D. The impairments in personality functioning and the individual‟s personality trait expression are not better understood as normative for the individual‟s developmental stage or socio-cultural environment.
E. The impairments in personality functioning and the individual‟s personality trait expression are not solely due to the direct physiological effects of a substance (e.g., a drug of abuse, medication) or a general medical condition (e.g., severe head trauma).
(American Psychiatric Association, 2013)
(If you are reading this and did not realize that the DSM was not in the 5th Edition, there may be benefit in reading more about the revisions made from the DSM-4TR, because they are based in peer-reviewed evidence published after the DSM 4-TR was published.)
When I was in my mental health rotation of my nursing undergraduate program in 2007 we were educated about the stereotypes and stigma that people living with Borderline Personality Disorder were subject to. When I took Abnormal Psychology in 2001 when I was working on my undergraduate psychology degree we learned about the stereotypes and stigma that people living with Borderline Personality Disorder were subject to. In 2017, I still hear a lot of stereotyped language used in mental health (inpatient and in the community). When I read the research now it seems like so much progress has been made in terms of understanding the disorder, and best practice guidelines to better work with people living with BPD. So my heart sinks (Titanic level sinking) when I hear phrases like, “she’s a PD” or “that’s that Axis II coming out” or “they’re attention seeking” or “their being manipulative” coupled with a major eye role (sometime also seemingly laden with contempt). I have experienced the “PDs” coupled with the major eye roll twice in the last year by people that are young enough in their career that they would have learned about the DSM 5 and Dialectical Behaviour Therapy/techniques in their nursing education. In a landscape where there are fewer and fewer educators and clinical leadership, less and less specially trained staff and high staff attrition sometimes it can feel easier to see someone as the “diabetes in room 12” rather than the person who reminds us of ourselves or our mother/sister/brother/friend, the person living with chronic depression who survived a suicide attempt that we desperately want to fix, but are at a loss for how. In a landscape of disillusionment perhaps trying to change our frame, our outlook can be helpful in helping us put the human being back into the disorder being treated.

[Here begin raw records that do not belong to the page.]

@[simp] theorem nextCycle_out (c : Channel) : (nextCycle c).2.out = c.out := by
  unfold nextCycle; cases c.future <;> rfl

@[simp] theorem chanFlush_out (c : Channel) : (chanFlush c).out = c.out := rfl
@[simp] theorem chanFlush_inn (c : Channel) : (chanFlush c).inn = [] := rfl
@[simp] theorem chanFlush_future (c : Channel) : (chanFlush c).future = c.future := rfl
@[simp] theorem chanPut_out (c : Channel) (b : Byte) : (chanPut c b).out = c.out ++ [b] := rfl
@[simp] theorem chanPut_inn (c : Channel) (b : Byte) : (chanPut c b).inn = c.inn := rfl
@[simp] theorem chanPut_future (c : Channel) (b : Byte) : (chanPut c b).future = c.future := rfl

/-- Taking an error writes the block's code and failed phase, whichever block it is. -/
theorem takeError_eq (b : Block) (e : ErrorName) (s : State) :
    takeError b e s = match b with
      | .encoder => { s with enc := { s.enc with err := some e, phase := .fail } }
      | .decoder => { s with dec := { s.dec with err := some e, phase := .fail, rpbuf := [] } }
      | .transaction => { s with txn := { s.txn with err := some e, state := .failed, busy := false } }
      | .txnEncoder => { s with txnEnc := { s.txnEnc with err := some e, phase := .fail } }
      | .txnDecoder => { s with txnDec := { s.txnDec with err := some e, phase := .fail, rpbuf := [] } } := by
  cases b <;> rfl

/-- Leaving an error clears the block's code and nothing else. -/
theorem leaveError_eq (b : Block) (s : State) :
    leaveError b s = match b with
      | .encoder => { s with enc := { s.enc with err := none } }
      | .decoder => { s with dec := { s.dec with err := none } }
      | .transaction => { s with txn := { s.txn with err := none } }
      | .txnEncoder => { s with txnEnc := { s.txnEnc with err := none } }
      | .txnDecoder => { s with txnDec := { s.txnDec with err := none } } := by
  cases b <;> rfl

/-- A failed exchange: the transaction's registers and the result, nothing else. -/
theorem txnFail_eq (e : ErrorName) (s : State) :
    txnFail e s =
      { s with txn := { s.txn with err := some e, state := .failed, busy := false }, result := some (.err e) } := rfl

/-- Adding bytes to an accumulator one by one. -/
theorem foldl_accAddStep (bytes : List Byte) (s : State) :
    bytes.foldl (fun t b => accAddStep b t) s =
      { s with acc := s.acc + BitVec.ofNat 16 (sumBytes bytes) } := by
  induction bytes generalizing s with
  | nil => simp [sumBytes]
  | cons b bs ih =>
    rw [List.foldl_cons, ih]
    have h : s.acc + b.setWidth 16 + BitVec.ofNat 16 (sumBytes bs) =
        s.acc + BitVec.ofNat 16 (sumBytes (b :: bs)) := by
      apply BitVec.eq_of_toNat_eq
      simp [sumBytes, BitVec.toNat_add, BitVec.toNat_setWidth]
      omega
    simp only [accAddStep, accAdd, h]

/-- A whole checksum run: `ACC` is the sum modulo 65536 and the list operand has been taken. -/
theorem accRun_eq (s : State) :
    accRun s = { s with acc := BitVec.ofNat 16 (sumBytes s.ports.acBytes), ports := { s.ports with acBytes := [] } } := by
  simp [accRun, foldl_accAddStep, accClearStep]

/-- `neg16` of the accumulator of a sum is the frame checksum. -/
theorem accResult_ofNat (n : Nat) : accResult (BitVec.ofNat 16 n) = neg16 n := by
  apply BitVec.eq_of_toNat_eq
  simp [accResult, neg16, BitVec.toNat_neg]

/-- The three outcomes of `enc_start`. -/
theorem encStart_cases (adr fn : Byte) (plen : U16) (r : EncRegs) :
    (15 < adr.toNat ∧ encStart adr fn plen r =
      { r with adr := adr, fn := fn, idx := 0, acc := 0, err := some .invalidAddress, phase := .fail }) ∨
    (adr.toNat ≤ 15 ∧ 2047 < plen.toNat ∧ encStart adr fn plen r =
      { r with adr := adr, fn := fn, idx := 0, acc := 0, err := some .payloadTooLarge, phase := .fail }) ∨
    (adr.toNat ≤ 15 ∧ plen.toNat ≤ 2047 ∧ encStart adr fn plen r =
      { r with adr := adr, fn := fn, idx := 0, acc := 0, err := none,
               hexlen := BitVec.ofNat 12 (2 * plen.toNat), phase := .emit }) := by
  unfold encStart
  by_cases h1 : adr.toNat > Config.addrMax
  · left; simp only [h1, if_true]; exact ⟨h1, rfl⟩
  · right
    have h1' : adr.toNat ≤ 15 := by simp [Config.addrMax] at h1; omega
    by_cases h2 : 2 * plen.toNat > Config.maxHexlen
    · left; simp only [h1, h2, if_true, if_false]
      exact ⟨h1', by simp [Config.maxHexlen] at h2; omega, rfl⟩
    · right; simp only [h1, h2, if_false]
      exact ⟨h1', by simp [Config.maxHexlen] at h2; omega, rfl⟩

/-- What `enc_emit` leaves alone. -/
theorem encEmit_frame (p : Nat → Byte) (r : EncRegs) :
    (encEmit p r).adr = r.adr ∧ (encEmit p r).fn = r.fn ∧ (encEmit p r).hexlen = r.hexlen ∧
    (encEmit p r).err = r.err ∧ (encEmit p r).idx = r.idx + 1 := ⟨rfl, rfl, rfl, rfl, rfl⟩

/-- Everything a `dec_byte` can do to the phase, the position and the error code: the decoder was not accepting and
nothing happened, or a check failed and the position stayed, or the byte was accepted. -/
theorem decByte_cases (c : Byte) (d : DecUnit) :
    (decAccepts d.phase = false ∧ decByte c d = d) ∨
    (decAccepts d.phase = true ∧ (decByte c d).phase = .fail ∧ (decByte c d).pos = d.pos ∧
      ((decByte c d).err = some .malformedFrame ∨ (decByte c d).err = some .invalidHexDigit ∨
       (decByte c d).err = some .lengthChecksumMismatch ∨ (decByte c d).err = some .checksumMismatch)) ∨
    (decAccepts d.phase = true ∧ (decByte c d).phase ≠ .fail ∧ (decByte c d).phase ≠ .idle ∧
      (decByte c d).pos = d.pos + 1 ∧ (decByte c d).err = d.err) := by
  have hdig : ∀ (c : Byte) (v : Nibble) (d : DecUnit), (decHeaderDigit c v d).pos = d.pos ∧
      (decHeaderDigit c v d).err = d.err := by
    intro c v d; unfold decHeaderDigit; dsimp only; split <;> exact ⟨rfl, rfl⟩
  cases hp : d.phase with
  | idle => exact .inl ⟨rfl, by simp [decByte, hp]⟩
  | ok => exact .inl ⟨rfl, by simp [decByte, hp]⟩
  | fail => exact .inl ⟨rfl, by simp [decByte, hp]⟩
  | soi =>
    right; by_cases h : c = Config.soi
    · right; simp [decByte, hp, h, decAdvance, decAccepts]
    · left; simp [decByte, hp, h, decTakeError, decAccepts]
  | eoi =>
    right; by_cases h : c = Config.eoi
    · right; simp [decByte, hp, h, decAdvance, decAccepts]
    · left; simp [decByte, hp, h, decTakeError, decAccepts]
  | hdr =>
    right
    simp only [decByte, hp, decAccepts, decHeader]
    cases decodeNibble c with
    | none => left; simp [decTakeError]
    | some v =>
      dsimp only
      by_cases h12 : d.pos = 12
      · rw [if_pos h12]
        unfold decLength
        cases lengthFieldCheck (decHeaderDigit c v d).len with
        | none => left; simp [decTakeError, hdig]
        | some l =>
          dsimp only
          by_cases hodd : l.toNat % 2 = 1
          · left; simp [hodd, decTakeError, hdig]
          · right; simp only [hodd, if_false, decAdvance, hdig]
            by_cases hz : l = 0 <;> simp only [hz, if_true, if_false] <;> simp
      · right; rw [if_neg h12]; simp [decAdvance, hdig]
  | pay =>
    right
    simp only [decByte, hp, decAccepts, decPayload]
    cases decodeNibble c with
    | none => left; simp [decTakeError]
    | some v =>
      right; dsimp only
      have hph (b : Bool) : (if b = true then DPhase.chk else DPhase.pay) ≠ .fail ∧
          (if b = true then DPhase.chk else DPhase.pay) ≠ .idle := by cases b <;> simp
      have := hph (decide (d.pos.toNat = 12 + decN d))
      simp only [decide_eq_true_eq] at this
      by_cases hj : (d.pos.toNat - 13) % 2 = 0
      · simp only [hj, if_true]; exact ⟨trivial, this.1, this.2, rfl, rfl⟩
      · simp only [hj, if_false]; exact ⟨trivial, this.1, this.2, rfl, rfl⟩
  | chk =>
    right
    simp only [decByte, hp, decAccepts, decChecksum]
    cases decodeNibble c with
    | none => left; simp [decTakeError]
    | some v =>
      dsimp only
      split
      · split
        · right; simp [decAdvance]
        · left; simp [decTakeError]
      · right; simp [decAdvance]

@[simp] theorem decRun_nil (d : DecUnit) : decRun [] d = (d, []) := rfl

theorem decRun_cons_accepting {d : DecUnit} (c : Byte) (cs : List Byte) (h : decAccepts d.phase = true) :
    decRun (c :: cs) d = decRun cs (decByte c d) := by simp [decRun, h]

/-- A decoder that accepts no byte takes none. -/
theorem decRun_at_rest {d : DecUnit} (cs : List Byte) (h : decAccepts d.phase = false) :
    decRun cs d = (d, cs) := by cases cs <;> simp [decRun, h]

/-- The bytes a run leaves are the end of the bytes it was offered. -/
theorem decRun_rest (cs : List Byte) (d : DecUnit) : ∃ taken, cs = taken ++ (decRun cs d).2 := by
  induction cs generalizing d with
  | nil => exact ⟨[], rfl⟩
  | cons c cs ih =>
    cases h : decAccepts d.phase with
    | false => exact ⟨[], by simp [decRun, h]⟩
    | true =>
      obtain ⟨t, ht⟩ := ih (decByte c d)
      exact ⟨c :: t, by rw [decRun_cons_accepting c cs h, List.cons_append, ← ht]⟩

/-- A run over two lists is a run over the first and, with all of it taken, over the second. -/
theorem decRun_append (as bs : List Byte) (d : DecUnit) :
    decRun (as ++ bs) d =
      ((decRun ((decRun as d).2 ++ bs) (decRun as d).1).1, (decRun ((decRun as d).2 ++ bs) (decRun as d).1).2) := by
  induction as generalizing d with
  | nil => rfl
  | cons c cs ih =>
    cases h : decAccepts d.phase with
    | false => simp [decRun, h]
    | true => rw [List.cons_append, decRun_cons_accepting c _ h, decRun_cons_accepting c cs h, ih]

/-- If the decoder still accepts bytes after a run, the run took everything. -/
theorem decRun_all_taken (cs : List Byte) (d : DecUnit) (h : decAccepts (decRun cs d).1.phase = true) :
    (decRun cs d).2 = [] := by
  induction cs generalizing d with
  | nil => rfl
  | cons c cs ih =>
    cases ha : decAccepts d.phase with
    | false => simp [decRun, ha] at h
    | true => rw [decRun_cons_accepting c cs ha] at h ⊢; exact ih _ h

/-- Bytes offered to a decoder at rest change nothing. -/
theorem decOffer_at_rest (bytes : List Byte) (s : State) (h : decAccepts s.dec.phase = false) :
    decOffer bytes s = s := by simp [decOffer, decRun_at_rest bytes h, h]

/-- Offered bytes change the stand-alone decoder and, where they end a decode, the result. -/
theorem decOffer_eq (bytes : List Byte) (s : State) :
    decOffer bytes s = { s with dec := (decRun bytes s.dec).1, result := (decOffer bytes s).result } := by
  unfold decOffer; dsimp only; split <;> rfl

/-- Presenting a character changes the stand-alone decoder and the result, nothing else. -/
theorem presentCharacter_eq (c : Byte) (s : State) :
    presentCharacter c s =
      { s with
        dec := decByte c s.dec
        result := some (match decodeNibble c with | some n => .ok (.nibble n) | none => .err .invalidHexDigit) } := by
  have hrun : (decRun [c] s.dec).1 = decByte c s.dec := by
    cases h : decAccepts s.dec.phase with
    | true => rw [decRun_cons_accepting c [] h, decRun_nil]
    | false =>
      rw [decRun_at_rest _ h]
      rcases decByte_cases c s.dec with h1 | h1 | h1
      · exact h1.2.symm
      · rw [h] at h1; exact absurd h1.1 (by decide)
      · rw [h] at h1; exact absurd h1.1 (by decide)
  unfold presentCharacter; rw [decOffer_eq, hrun]; rfl

/-- Bytes stored one after another: they stand in `RXBUF` from `T_CNT` on, in order, and nothing else moves. -/
theorem foldl_txnStore (bytes : List Byte) (s : State) :
    ∃ m, bytes.foldl txnStore s =
        { s with rxbuf := m, txn := { s.txn with cnt := s.txn.cnt + BitVec.ofNat 13 bytes.length } } ∧
      (Memory.wf s.rxbuf = true → Memory.wf m = true) ∧
      (Memory.bounded Config.rxbufSize s.rxbuf = true → Memory.bounded Config.rxbufSize m = true) ∧
      (s.txn.cnt.toNat + bytes.length ≤ Config.rxbufSize →
        ∀ k, Memory.read m k = if s.txn.cnt.toNat ≤ k ∧ k < s.txn.cnt.toNat + bytes.length
          then bytes[k - s.txn.cnt.toNat]? else Memory.read s.rxbuf k) := by
  induction bytes generalizing s with
  | nil => exact ⟨s.rxbuf, by simp, id, id, fun _ k => by rw [if_neg]; simp⟩
  | cons b bs ih =>
    obtain ⟨m, e, hw, hb, hr⟩ := ih (txnStore s b)
    refine ⟨m, ?_, fun h => hw (wf_writeIn _ _ _ _ h), fun h => hb (bounded_writeIn _ _ _ _ h), fun hle k => ?_⟩
    · rw [List.foldl_cons, e]
      have : s.txn.cnt + 1 + BitVec.ofNat 13 bs.length = s.txn.cnt + BitVec.ofNat 13 (b :: bs).length := by
        apply BitVec.eq_of_toNat_eq; simp [BitVec.toNat_add]; omega
      simp only [txnStore, this]
    · rw [List.length_cons] at hle ⊢
      have hsz : Config.rxbufSize = 4113 := rfl
      have hc : (txnStore s b).txn.cnt.toNat = s.txn.cnt.toNat + 1 := by
        show (s.txn.cnt + 1).toNat = _
        rw [BitVec.toNat_add]; simp; omega
      rw [hc] at hr
      rw [hr (by omega) k]
      have hbuf : Memory.read (txnStore s b).rxbuf k =
          if s.txn.cnt.toNat = k ∧ s.txn.cnt.toNat < Config.rxbufSize then some b else Memory.read s.rxbuf k :=
        read_writeIn _ _ _ _ _
      rw [hbuf]
      by_cases h1 : s.txn.cnt.toNat + 1 ≤ k ∧ k < s.txn.cnt.toNat + 1 + bs.length
      · rw [if_pos h1, if_pos (by omega), show k - s.txn.cnt.toNat = (k - (s.txn.cnt.toNat + 1)) + 1 by omega,
          List.getElem?_cons_succ]
      · rw [if_neg h1]
        by_cases h2 : s.txn.cnt.toNat = k
        · rw [if_pos ⟨h2, by omega⟩, if_pos (by omega), show k - s.txn.cnt.toNat = 0 by omega, List.getElem?_cons_zero]
        · rw [if_neg (by omega), if_neg (by omega)]

/-- A read that consumes all of `ch.in`. -/
theorem txnDrain_eq (s : State) :
    ∃ m, txnDrain s =
        { s with
          chan := { s.chan with inn := [] }
          rxbuf := m
          txn := { s.txn with cnt := s.txn.cnt + BitVec.ofNat 13 s.chan.inn.length } } ∧
      (Memory.wf s.rxbuf = true → Memory.wf m = true) ∧
      (Memory.bounded Config.rxbufSize s.rxbuf = true → Memory.bounded Config.rxbufSize m = true) ∧
      (s.txn.cnt.toNat + s.chan.inn.length ≤ Config.rxbufSize →
        ∀ k, Memory.read m k = if s.txn.cnt.toNat ≤ k ∧ k < s.txn.cnt.toNat + s.chan.inn.length
          then s.chan.inn[k - s.txn.cnt.toNat]? else Memory.read s.rxbuf k) := by
  obtain ⟨m, e, h⟩ := foldl_txnStore s.chan.inn s
  exact ⟨m, by rw [txnDrain, e]; rfl, h⟩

It is a special privilege that mental health nurses who work in inpatient care have. We are with people for 8 (often 12) hour shifts, for days, weeks, months. It is an opportunity. It can also be emotionally draining. It is hard to provide care to someone who is in acute behavioural crisis, someone that may have just self-harmed, someone that may be at high risk of self harming, it is hard to provide care to someone who lived through a suicide attempt and the feelings that remain are disappointment and failure. The people who require the care of inpatient mental health services are the most symptomatic, the ones who need the most help. Sometimes it is the same people over and over again. It can be easy to stop seeing the person and only see the symptoms, the illness, the label, the stereotypes that we have about the labels.

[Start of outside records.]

/-- Past the transaction. -/
theorem errorTaken_of_txnRaisesNo (no : TxnRaisesNo e s) :
    errorTaken e s =
      if decRaises e s (decCycle s) = true then (decCycle s).setResult (.err e)
      else if encRaises e s (encCycle s) = true then (encCycle s).setResult (.err e)
      else if leafShows s e = true then s.setResult (.err e)
      else s := by
  rw [errorTaken, if_neg]
  rintro ⟨other, raised⟩
  rcases txnRaisesNo_iff.mp no with truncated | quiet
  · exact other truncated
  · rw [raised] at quiet; cases quiet

/-! ### The transaction's errors -/

theorem txnRaises_of_txnFail {t : State} (busy : s.txn.busy = true) (cycle : txnCycle s = txnFail e t) :
    txnRaises e s (txnCycle s) = true := by
  rw [cycle, txnRaises, busy]
  simp [txnFail_eq]

theorem exec_errorWord_of_txnFail {t : State} (busy : s.txn.busy = true) (other : e ≠ .truncatedFrame)
    (cycle : txnCycle s = txnFail e t) : exec (errorWord e) s = .next (txnFail e t) := by
  rw [exec_errorWord_of_txnRaises other (txnRaises_of_txnFail busy cycle), cycle]

end

/-- The bytes a timed-out read leaves stored (R48, R206). -/
theorem txnRead_late {s : State} {c : ChanCycle} (reading : Reading s.txn) (good : c.rxErr = false)
    (late : s.txn.timeout ≤ s.txn.timer) (few : s.txn.cnt.toNat + s.chan.inn.length < readLimit s.txn) :
    ∃ m, txnRead (readLimit s.txn) c s = txnFail .responseTimeout { s with
        chan := { s.chan with inn := [] }
        rxbuf := m
        txn := { s.txn with cnt := BitVec.ofNat 13 (s.txn.cnt.toNat + s.chan.inn.length) } } ∧
      ∀ k, Memory.read m k = if s.txn.cnt.toNat ≤ k ∧ k < s.txn.cnt.toNat + s.chan.inn.length
        then s.chan.inn[k - s.txn.cnt.toNat]? else Memory.read s.rxbuf k := by
  obtain ⟨below, atMost⟩ := cnt_lt_limit reading
  cases offered : s.chan.inn with
  | nil =>
    rw [offered] at few
    obtain ⟨m, drained, -, -, reads⟩ := txnDrain_eq s
    have count : s.txn.cnt + BitVec.ofNat 13 s.chan.inn.length = BitVec.ofNat 13 (s.txn.cnt.toNat + ([] : List Byte).length) := by
      rw [offered]
      simp
    refine ⟨m, ?_, fun k => ?_⟩
    · rw [txnRead_nothing good offered, txnDeadline_late c late (by rw [offered]; exact few), drained, count]
    · rw [reads (by rw [Config.rxbufSize, offered]; simp at few ⊢; omega), offered]
  | cons b more =>
    rw [offered, List.length_cons] at few
    have counted := cnt_txnTake (s := s) b more (by omega)
    have stored := read_txnTake (s := s) b more (by omega)
    obtain ⟨m, drained, -, -, reads⟩ := txnDrain_eq (txnTake b more s)
    have left : (txnTake b more s).chan.inn = more := rfl
    rw [left, counted] at reads
    have count : (txnTake b more s).txn.cnt + BitVec.ofNat 13 more.length =
        BitVec.ofNat 13 (s.txn.cnt.toNat + (b :: more).length) := by
      rw [List.length_cons]
      bv_omega
    refine ⟨m, ?_, fun k => ?_⟩
    · rw [txnRead_byte good offered, if_neg (by omega), txnDeadline_late (s := txnTake b more s) c late (by rw [counted, left]; omega), drained,
        left, count]
      rfl
    · rw [reads (by rw [Config.rxbufSize]; omega), stored, List.length_cons]
      by_cases first : k = s.txn.cnt.toNat
      · subst first
        rw [if_neg (by omega), if_pos rfl, if_pos (by omega), Nat.sub_self, List.getElem?_cons_zero]
      by_cases later : s.txn.cnt.toNat + 1 ≤ k ∧ k < s.txn.cnt.toNat + 1 + more.length
      · rw [if_pos later, if_pos (by omega), show k - s.txn.cnt.toNat = k - (s.txn.cnt.toNat + 1) + 1 by omega,
          List.getElem?_cons_succ]
      · rw [if_neg later, if_neg first, if_neg (by omega)]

The concept of person-first language is not a new one (Jensen, Pease, Lambert, Hickman, Robinson…Ramirez, 2013), but perhaps the time is now to start deliberately changing how we talk about the people we provide care for to put the person first rather than the thing that we think is wrong with them.
Peace,
Michelle D.
References
American Psychiatric Association (2013) Diagnostic and Statistical Manual of Mental Disorders, Fifth Edition. Washington, DC: American Psychiatric Association.
Jensen, M. E., Pease, E. A., Lambert, K., Hickman, D. R., Robinson, O., McCoy, K. T., … & Ramirez, J. (2013). Championing person-first language: a call to psychiatric mental health nurses. Journal of the American Psychiatric Nurses Association, 19(3), 146-151.